By supporting emission rate manipulations across a range of complexity online in CMAQ, DESID enhances transparency, automates documentation, reduces the number of trivial errors, and ultimately saves resources. DESID's ECI allows users to enforce simple mapping and scaling rules or configure broadly defined sensitivity scenarios that modify multiple chemical species and/or emission streams, potentially over one or several spatial regions of interest. For the first time, users also have stream-specific control over the aerosol size distributions assumed for each emission source. Importantly, DESID standardizes inputs and definitions of variables, thereby reducing the level of expertise required to use CMAQ's internal algorithms. The module accomplishes this with minimal increase in computational burden. For example, a simulation with source-specific aerosol size distributions and diagnostic output applied for 27 and 19 offline gridded and point emission files, respectively, increased model runtime by an average of 3.5 % for 10 summertime simulation days compared with a reference case with 2 and 8 offline gridded and point files, one primary aerosol size distribution, and no diagnostic output (see Sect. S9 and Table S1). As the science in CMAQ evolves (e.g., chemical mechanisms, aerosol microphysics configurations), users can have confidence that DESID will coevolve with it, thereby removing the burden to update offline approaches. The features available in DESID support a broad range of applications from routine regulatory-oriented perturbation cases to atmospheric chemistry research efforts and coupling with external models (e.g., energy system models, reduced-form models).

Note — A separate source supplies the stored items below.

-- ==== Sys2Proof/Machine/CabinRequests.lean ====
section
/-! DEFINITION. The requests that write a cabin record (Chapter 2): CABIN HOLD, CABIN WRITE, CABIN SERVICE, OCCUPANCY
DECLARE. -/

namespace Sys2Proof.Machine

/-- APPLIED or DEFERRED: a request for a cabin in visit is stored as pending (R28). -/
def Cabin.deferredCode (c : Cabin) : Nat := if c.inVisit.isSome then 1 else 0

/-! ## CABIN HOLD (R25, R28) -/

def Cabin.takeGate (c : Cabin) (g : GateSetting) : Cabin :=
  if c.inVisit.isSome then { c with pendingGate := some g } else c.applyGate g

def Cabin.gateReply (c : Cabin) : List Byte :=
  bytes1 c.deferredCode ++ bytes1 c.gate.code ++ yesNo c.openOnce ++ option1 (c.pendingGate.map GateSetting.code)

def ownCabinHold (cabin setting : Nat) (s : State) : Answer :=
  match s.cabins[cabin]?, GateSetting.ofCode setting with
  | some c, some g =>
    State.accept (s.modifyCabin cabin fun c => c.takeGate g) (c.takeGate g).gateReply
  | _, _ => s.refuse .badField

/-! ## CABIN SERVICE (R22, R28) -/

def Cabin.takeService (c : Cabin) (a : ServiceAction) : Cabin :=
  if c.inVisit.isSome then { c with pendingService := some a } else c.applyService a

def Cabin.serviceReply (c : Cabin) : List Byte :=
  bytes1 c.deferredCode ++ bytes1 c.service.code ++ option1 (c.pendingService.map ServiceAction.code)

def ownCabinService (cabin action : Nat) (s : State) : Answer :=
  match s.cabins[cabin]?, ServiceAction.ofCode action with
  | some c, some a =>
    State.accept (s.modifyCabin cabin fun c => c.takeService a) (c.takeService a).serviceReply
  | _, _ => s.refuse .badField

/-! ## CABIN WRITE (R20, R21) -/

/-- R20, R21: the three configuration fields. An auto-hold code that is neither 0 nor 1 has no refusal in R21 and reads
as a free value (log 4). -/
def Cabin.configure (c : Cabin) (k : CabinKind) (capacity autoHold : Nat) : Cabin :=
  { c with kind := k, capacity := k.clampCapacity capacity, autoHold := readYesNo autoHold }

def Cabin.configReply (c : Cabin) : List Byte := bytes1 c.kind.code ++ bytes1 c.capacity ++ yesNo c.autoHold

def ownCabinWrite (cabin kind capacity autoHold : Nat) (s : State) : Answer :=
  match s.cabins[cabin]?, CabinKind.ofCode kind with
  | some c, some k =>
    if s.store.saving.isSome then s.refuse .busy
    else if c.inVisit.isSome then s.refuse .wrongState
    else if !c.occupancyUnknown && k.clampCapacity capacity < c.occupancy then s.refuse .wrongState
    else State.accept (s.modifyCabin cabin fun c => c.configure k capacity autoHold)
      (c.configure k capacity autoHold).configReply
  | _, _ => s.refuse .badField

/-! ## OCCUPANCY DECLARE (R34) -/

/-- The tags of declared records are all different. -/
def distinctTags : List (Nat × Nat) → Bool
  | [] => true
  | x :: rest => !(rest.any fun y => y.1 = x.1) && distinctTags rest

/-- R34: the tests marked BAD_FIELD, beyond the cabin number. -/
def declareFits (c : Cabin) (count : Nat) (records : List (Nat × Nat)) : Bool :=
  count ≤ c.capacity && records.all (fun x => x.1 ≠ 0 && x.2 ≠ 0) && distinctTags records && records.length ≤ 4 &&
  (records.map Prod.snd).sum ≤ count && (count ≠ 0 || records.isEmpty)

/-- The tag stands on the parties-aboard list of a cabin other than `cabin`. -/
def State.tagAboardElsewhere (s : State) (cabin tag : Nat) : Bool :=
  (List.range s.cabins.length).any fun k => k ≠ cabin && ((s.cabins[k]?).map fun c => c.hasAboard tag).getD false

/-- R34: a declared tag is in use elsewhere. -/
def State.declareDuplicates (s : State) (cabin : Nat) (records : List (Nat × Nat)) : Bool :=
  records.any fun x => s.tagQueued x.1 || s.tagAssigned x.1 || s.tagAboardElsewhere cabin x.1

def ownOccupancyDeclare (cabin count : Nat) (records : List (Nat × Nat)) (s : State) : Answer :=
  match s.cabins[cabin]? with
  | none => s.refuse .badField
  | some c =>
    if !declareFits c count records then s.refuse .badField
    else if s.declareDuplicates cabin records then s.refuse .duplicate
    else if c.inVisit.isSome then s.refuse .wrongState
    else
      let parties := records.map fun x => ({ tag := x.1, count := x.2 } : Aboard)
      State.accept (s.writeCabin cabin fun c => c.declare count parties s.rideCompleted) []

/-! ## The commands -/

def execCabinHold (port : Port) (cabin setting : Nat) (s : State) : Outcome :=
  s.request port 0x27 (ownCabinHold cabin setting)

def execCabinService (port : Port) (cabin action : Nat) (s : State) : Outcome :=
  s.request port 0x35 (ownCabinService cabin action)

def execCabinWrite (port : Port) (cabin kind capacity autoHold : Nat) (s : State) : Outcome :=
  s.request port 0x34 (ownCabinWrite cabin kind capacity autoHold)

def execOccupancyDeclare (port : Port) (cabin count : Nat) (records : List (Nat × Nat)) (s : State) : Outcome :=
  s.request port 0x36 (ownOccupancyDeclare cabin count records)

end Sys2Proof.Machine
end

Future developments in DESID will further support air quality policy and research analysis by incorporating other common offline tasks. These include interpolating gridded emissions to the selected model projection and domain, reassigning the diel profile of emissions from specific sources, and allowing creation of experimental point and area sources online using the ECI. This latter feature will be particularly important for modern air quality issues like quantifying impacts from forest fire plumes and characterizing the regional burden of pollutants of immediate concern like per- and polyfluoroalkyl substances and ethylene oxide releases.

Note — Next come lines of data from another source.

-- ==== Sys2Proof/Machine/Tick.lean ====
section
/-! DEFINITION. What one millisecond does while no command waits (DESIGN CHOICE, log 2): the millisecond count and the
timers run, and the timers that run out put their rows of the table into the queue. -/

namespace Sys2Proof.Machine

/-- A free-running timer runs out with this millisecond. -/
def runsOut (t : Nat) : Bool := t ≤ 1

/-- A timer that may be stopped runs out with this millisecond. -/
def mayRunOut (t : Option Nat) : Bool := (t.map runsOut).getD false

def countDown (t : Option Nat) : Option Nat := t.map fun x => x - 1

/-- One item, where it is due. -/
def ifDue (due : Bool) (c : Instr) : List Instr := if due then [c] else []

/-- R54: the field content differs from the sent content with no sequence in progress. -/
def Output.sequenceDue (x : Output) : Bool := x.content ≠ x.sent && !x.inProgress

/-- The rows that this millisecond makes due, in the order in which they are taken (log 2). -/
def State.dueRows (s : State) : List Instr :=
  ifDue (mayRunOut s.permit.silenceTimer) .driveSilenceExpiry ++
  ifDue (mayRunOut s.sequencers.a.actuatorTimer) (.actuatorTimerExpiry .a) ++
  ifDue (mayRunOut s.sequencers.b.actuatorTimer) (.actuatorTimerExpiry .b) ++
  ifDue (runsOut s.position.windowTimer) .windowEnd ++
  ifDue (runsOut s.loop.scanTimer) .scanStart ++
  ifDue (runsOut s.output.blinkTimer) .blinkToggle ++
  ifDue s.output.sequenceDue .sequenceStart ++
  ifDue (runsOut s.output.refreshTimer) .refreshExpiry

/-- A Sequencer after a millisecond. -/
def Sequencer.runTimer (q : Sequencer) : Sequencer := { q with actuatorTimer := countDown q.actuatorTimer }

/-- A millisecond of a running part. -/
def State.millisecond (s : State) : State :=
  { s with
    clock := s.clock + 1
    position := { s.position with windowTimer := s.position.windowTimer - 1 }
    loop := { s.loop with scanTimer := s.loop.scanTimer - 1 }
    output := { s.output with blinkTimer := s.output.blinkTimer - 1, refreshTimer := s.output.refreshTimer - 1 }
    sequencers := s.sequencers.map Sequencer.runTimer
    permit := { s.permit with silenceTimer := countDown s.permit.silenceTimer
                              sinceReport := min 65535 (s.permit.sinceReport + 1) }
    pending := s.pending ++ s.dueRows }

/-- A step with no command waiting. -/
def State.tick (s : State) : State := s.whenRunning State.millisecond

end Sys2Proof.Machine
end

CMAQ source code (including ECIs for every supported chemical mechanism) is freely available via https://github.com/usepa/cmaq.git (last access: 20 October 2020). Archived CMAQ versions are available from the same repository. Although DESID is available in version 5.3 and later, the most recent version 5.3.2 is the default recommendation and is the version of CMAQ used for this study (https://doi.org/10.5281/zenodo.4081737, US EPA Office of Research and Development, 2020). Model input data are available from the Community Modeling and Analysis System (CMAS) Data Warehouse (https://doi.org/10.15139/S3/MHNUNE, US EPA, 2019c).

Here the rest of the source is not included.